DATA TO PROCESS:
-- ==== Sys2Proof/Machine/Float.lean ====
section
/-! DEFINITION. IEEE 754 binary32 arithmetic, round to nearest even, on words (R222, R452). -/
namespace Sys2Proof.Machine.Fp
open Sys2Proof

/-- A binary32 value: a NaN, an infinity, or (-1)^neg * m * 2^e exactly. -/
inductive Val
  | nan
  | inf (neg : Bool)
  | fin (neg : Bool) (m : Nat) (e : Int)
  deriving DecidableEq, Repr

/-- The value of a word. -/
def decode (w : Word) : Val :=
  let x := w.toNat
  let neg := x.testBit 31
  let ex := getBits x 23 8
  let fr := getBits x 0 23
  if ex = 255 then (if fr = 0 then .inf neg else .nan)
  else if ex = 0 then .fin neg fr (-149)
  else .fin neg (fr + 2 ^ 23) ((ex : Int) - 150)

/-- The canonical quiet NaN. -/
def qnan : Word := 0x7FC00000

/-- An infinity. -/
def infW (neg : Bool) : Word := if neg then 0xFF800000 else 0x7F800000

/-- Bits in a number. -/
def bitLen (m : Nat) : Nat := if m = 0 then 0 else Nat.log2 m + 1

/-- `m / 2^k` rounded to nearest, ties to even. -/
def rneShift (m k : Nat) : Nat :=
  let q := m >>> k
  let r := m % 2 ^ k
  let half := 2 ^ (k - 1)
  if k = 0 then m else if r > half then q + 1 else if r < half then q else q + q % 2

/-- Round (-1)^neg * m * 2^e to binary32. -/
def pack (neg : Bool) (m : Nat) (e : Int) : Word :=
  let sgn : Nat := if neg then 2 ^ 31 else 0
  if m = 0 then BitVec.ofNat 32 sgn
  else
    let sh : Int := max ((bitLen m : Int) - 24) (-149 - e)
    let q := if sh ≤ 0 then m <<< (-sh).toNat else rneShift m sh.toNat
    let qe := e + sh
    -- a carry out of 24 bits moves to the next exponent
    let (q, qe) := if q = 2 ^ 24 then (2 ^ 23, qe + 1) else (q, qe)
    if q < 2 ^ 23 then BitVec.ofNat 32 (sgn + q)
    else if qe > 104 then infW neg
    else BitVec.ofNat 32 (sgn + (qe + 150).toNat * 2 ^ 23 + (q - 2 ^ 23))

/-- Negation. -/
def neg (a : Word) : Word := a ^^^ 0x80000000

/-- Absolute value. -/
def abs (a : Word) : Word := a &&& 0x7FFFFFFF

/-- Is the value finite (R248). -/
def finite (a : Word) : Bool := getBits a.toNat 23 8 != 255

/-- Exact sum of two finite values as a signed integer and an exponent. -/
def addExact (s1 : Bool) (m1 : Nat) (e1 : Int) (s2 : Bool) (m2 : Nat) (e2 : Int) : Int × Int :=
  let e := min e1 e2
  let a : Int := (m1 <<< (e1 - e).toNat : Nat)
  let b : Int := (m2 <<< (e2 - e).toNat : Nat)
  ((if s1 then -a else a) + (if s2 then -b else b), e)

/-- Round a signed integer times 2^e; an exact zero is positive unless both terms were negative. -/
def packI (i e : Int) (negZero : Bool) : Word :=
  if i = 0 then pack negZero 0 0 else pack (decide (i < 0)) i.natAbs e

/-- a * b + c with one rounding.
Marks: PRESUMED, log entry 31. -/
def fma (a b c : Word) : Word :=
  match decode a, decode b, decode c with
  | .nan, _, _ => qnan
  | _, .nan, _ => qnan
  | _, _, .nan => qnan
  | .inf s, .inf t, d =>
    (match d with | .inf u => if u = xor s t then infW u else qnan | _ => infW (xor s t))
  | .inf s, .fin t m _, d =>
    if m = 0 then qnan
    else (match d with | .inf u => if u = xor s t then infW u else qnan | _ => infW (xor s t))
  | .fin s m _, .inf t, d =>
    if m = 0 then qnan
    else (match d with | .inf u => if u = xor s t then infW u else qnan | _ => infW (xor s t))
  | .fin _ _ _, .fin _ _ _, .inf u => infW u
  | .fin s1 m1 e1, .fin s2 m2 e2, .fin s3 m3 e3 =>
    let (i, e) := addExact (xor s1 s2) (m1 * m2) (e1 + e2) s3 m3 e3
    packI i e (xor s1 s2 && s3)

/-- a * b. -/
def mul (a b : Word) : Word :=
  match decode a, decode b with
  | .nan, _ => qnan
  | _, .nan => qnan
  | .inf s, .inf t => infW (xor s t)
  | .inf s, .fin t m _ => if m = 0 then qnan else infW (xor s t)
  | .fin s m _, .inf t => if m = 0 then qnan else infW (xor s t)
  | .fin s1 m1 e1, .fin s2 m2 e2 => pack (xor s1 s2) (m1 * m2) (e1 + e2)

/-- a + b. -/
def add (a b : Word) : Word :=
  match decode a, decode b with
  | .nan, _ => qnan
  | _, .nan => qnan
  | .inf s, .inf t => if s = t then infW s else qnan
  | .inf s, .fin _ _ _ => infW s
  | .fin _ _ _, .inf t => infW t
  | .fin s1 m1 e1, .fin s2 m2 e2 =>
    let (i, e) := addExact s1 m1 e1 s2 m2 e2
    packI i e (s1 && s2)

/-- a - b. -/
def sub (a b : Word) : Word := add a (neg b)

/-- a / b. -/
def div (a b : Word) : Word :=
  match decode a, decode b with
  | .nan, _ => qnan
  | _, .nan => qnan
  | .inf _, .inf _ => qnan
  | .inf s, .fin t _ _ => infW (xor s t)
  | .fin s _ _, .inf t => pack (xor s t) 0 0
  | .fin s1 m1 e1, .fin s2 m2 e2 =>
    if m2 = 0 then (if m1 = 0 then qnan else infW (xor s1 s2))
    else
      let n := m1 <<< 64
      pack (xor s1 s2) (2 * (n / m2) + b2n (decide (n % m2 ≠ 0))) (e1 - e2 - 65)

/-- Integer square root, one result bit at a time. -/
def isqrt : Nat → Nat → Nat → Nat
  | 0, _, r => r
  | k + 1, n, r => let t := r + 2 ^ k; isqrt k n (if t * t ≤ n then t else r)

/-- The square root. -/
def sqrt (a : Word) : Word :=
  match decode a with
  | .nan => qnan
  | .inf s => if s then qnan else infW false
  | .fin s m e =>
    if m = 0 then a
    else if s then qnan
    else
      -- an even exponent and enough bits for one rounding
      let odd := decide (e % 2 ≠ 0)
      let n := (if odd then 2 * m else m) <<< 60
      let e' := (if odd then e - 1 else e) - 60
      let r := isqrt 44 n 0
      pack false (2 * r + b2n (decide (r * r ≠ n))) (e' / 2 - 1)

/-- An integer as binary32. -/
def ofInt (i : Int) : Word := packI i 0 false

/-- i * 2^k as binary32, one rounding. -/
def ofScaled (i : Int) (k : Int) : Word := packI i k false

/-- The exact value times 2^k, rounded down, 0 for a NaN or infinity. -/
def floorScaled (a : Word) (k : Int) : Int :=
  match decode a with
  | .fin s m e =>
    let x := e + k
    let i : Int := if s then -(m : Int) else m
    if x ≥ 0 then i * (2 ^ x.toNat : Nat) else i.fdiv (2 ^ (-x).toNat : Nat)
  | _ => 0

/-- The exact value times 2^k, rounded to nearest, halves away from zero.
Marks: DEDUCED, log entry 32. -/
def roundScaled (a : Word) (k : Int) : Int :=
  match decode a with
  | .fin s m e =>
    let x := e + k
    let q : Nat := if x ≥ 0 then m * 2 ^ x.toNat
      else (2 * m + 2 ^ (-x).toNat) / 2 ^ ((-x).toNat + 1)
    if s then -(q : Int) else q
  | _ => 0

/-- a < b, false when either is a NaN. -/
def lt (a b : Word) : Bool :=
  match decode a, decode b with
  | .nan, _ => false
  | _, .nan => false
  | .inf s, .inf t => s && !t
  | .inf s, .fin _ _ _ => s
  | .fin _ _ _, .inf t => !t
  | .fin s1 m1 e1, .fin s2 m2 e2 => decide ((addExact s1 m1 e1 (!s2) m2 e2).1 < 0)

/-- a <= b, false when either is a NaN. -/
def le (a b : Word) : Bool :=
  match decode a, decode b with
  | .nan, _ => false
  | _, .nan => false
  | _, _ => !lt b a

/-- The smaller; the other when one is a NaN. -/
def min (a b : Word) : Word := if decode a = .nan then b else if lt b a then b else a

/-- The larger; the other when one is a NaN. -/
def max (a b : Word) : Word := if decode a = .nan then b else if lt a b then b else a

/-- Clamp into a range. -/
def clamp (x lo hi : Word) : Word := max lo (min hi x)

/-- a * 2^k. -/
def ldexp (a : Word) (k : Int) : Word :=
  match decode a with
  | .fin s m e => pack s m (e + k)
  | _ => a

/-- Sum of products in rising index order, one fused multiply-add a term (R222).
Marks: PRESUMED, log entry 31. -/
def dot (x y : List Word) : Word := (x.zip y).foldl (fun acc p => fma p.1 p.2 acc) 0

end Sys2Proof.Machine.Fp
end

WHAT IS REQUIRED:
Copy out each line of the data that includes the string "finite".

REPLY TO THE TASK:
/-- Is the value finite (R248). -/
def finite (a : Word) : Bool := getBits a.toNat 23 8 != 255
/-- Exact sum of two finite values as a signed integer and an exponent. -/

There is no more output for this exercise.